In [1]:
!pip install -q torch torchvision matplotlib

In [2]:
!wget -q https://raw.githubusercontent.com/karpathy/char-rnn/master/data/tinyshakespeare/input.txt -O shakespeare.txt

with open("shakespeare.txt", "r", encoding="utf-8") as f:
    text = f.read()

print(text[:500])

First Citizen:
Before we proceed any further, hear me speak.

All:
Speak, speak.

First Citizen:
You are all resolved rather to die than to famish?

All:
Resolved. resolved.

First Citizen:
First, you know Caius Marcius is chief enemy to the people.

All:
We know't, we know't.

First Citizen:
Let us kill him, and we'll have corn at our own price.
Is't a verdict?

All:
No more talking on't; let it be done: away, away!

Second Citizen:
One word, good citizens.

First Citizen:
We are accounted poor


In [3]:
from collections import Counter
from typing import List, Tuple, Dict

def corpus_to_tokens(text: str) -> List[str]:

    return list(text)

def get_pair_stats(tokens: List[str]) -> Dict[Tuple[str, str], int]:

    stats = Counter()
    if len(tokens) < 2:
        return stats
    prev = tokens[0]
    for t in tokens[1:]:
        stats[(prev, t)] += 1
        prev = t
    return stats

def merge_tokens(tokens: List[str], pair: Tuple[str, str]) -> List[str]:

    a, b = pair
    new_token = a + b
    new_tokens = []
    i = 0
    L = len(tokens)
    while i < L:
        if i < L - 1 and tokens[i] == a and tokens[i + 1] == b:
            new_tokens.append(new_token)
            i += 2
        else:
            new_tokens.append(tokens[i])
            i += 1
    return new_tokens

def fit_bpe(
    text: str,
    num_merges: int = 300,
    verbose: bool = True
):

    tokens = corpus_to_tokens(text)
    vocab = set(tokens)
    merges: List[Tuple[str, str]] = []

    for i in range(num_merges):
        stats = get_pair_stats(tokens)
        if not stats:
            if verbose:
                print(f"[Step {i}] no avialable pairs!")
            break

        # max freq pair
        best_pair, best_freq = max(stats.items(), key=lambda kv: kv[1])

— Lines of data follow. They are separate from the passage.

-- ==== Sys2Proof/Laws/Flags.lean ====
section
/-! SUPPORT. Laws/Flags.lean: what the flag computations say. -/

namespace Sys2Proof.Machine

@[simp] theorem bitNat_false : bitNat false = 0 := rfl
@[simp] theorem bitNat_true : bitNat true = 1 := rfl

theorem zeroFlag_iff (v : Byte) : zeroFlag v = true ↔ v = 0 := by simp [zeroFlag]

theorem zeroFlag_eq_decide (v : Byte) : zeroFlag v = decide (v = 0) := by
  rw [Bool.eq_iff_iff, zeroFlag_iff, decide_eq_true_iff]

/-- A difference is 0 exactly when its two sides are equal. -/
theorem byte_sub_eq_zero (x y : Byte) : x - y = 0 ↔ x = y := by
  constructor <;> intro h <;> bv_omega

theorem carryFlag_iff (n : Nat) : carryFlag n = true ↔ 255 < n := by simp [carryFlag]

/-- The reduced sum and the carry together are the unreduced sum (41_arithmetic.md R120, R121). -/
theorem addSum_exact (x y : Byte) (c : Bool) :
    (reduceSum (addSum x y c)).toNat + 256 * bitNat (carryFlag (addSum x y c)) = x.toNat + y.toNat + bitNat c := by
  have hx := x.isLt
  have hy := y.isLt
  have hc : bitNat c ≤ 1 := by cases c <;> decide
  unfold reduceSum
  rw [BitVec.toNat_ofNat]
  cases h : carryFlag (addSum x y c) with
  | true => rw [carryFlag_iff] at h; unfold addSum at *; rw [bitNat_true]; omega
  | false =>
    have h' : ¬ 255 < addSum x y c := by rw [← carryFlag_iff, h]; decide
    unfold addSum at *; rw [bitNat_false]; omega

end Sys2Proof.Machine
end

        tokens = merge_tokens(tokens, best_pair)
        merges.append(best_pair)
        vocab.add(best_pair[0] + best_pair[1])

    return {
        "tokens": tokens,
        "vocab": vocab,
        "merges": merges    # merge rules
    }

In [4]:
NUM_MERGES = 300

bpe_model = fit_bpe(
    text,
    num_merges=NUM_MERGES,
    verbose=True
)

merges = bpe_model["merges"]
vocab  = bpe_model["vocab"]

print("Training done!")
print("total merge steps:", len(merges))
print("final vocab size:", len(vocab))

Training done!
total merge steps: 300
final vocab size: 365


In [5]:
def show_merges(merges, n_head=30, n_tail=10):
    print("=== first few merge rules ===")
    for i, (a, b) in enumerate(merges[:n_head]):
        print(f"{i+1:4d}: ({repr(a)}, {repr(b)}) -> {repr(a+b)}")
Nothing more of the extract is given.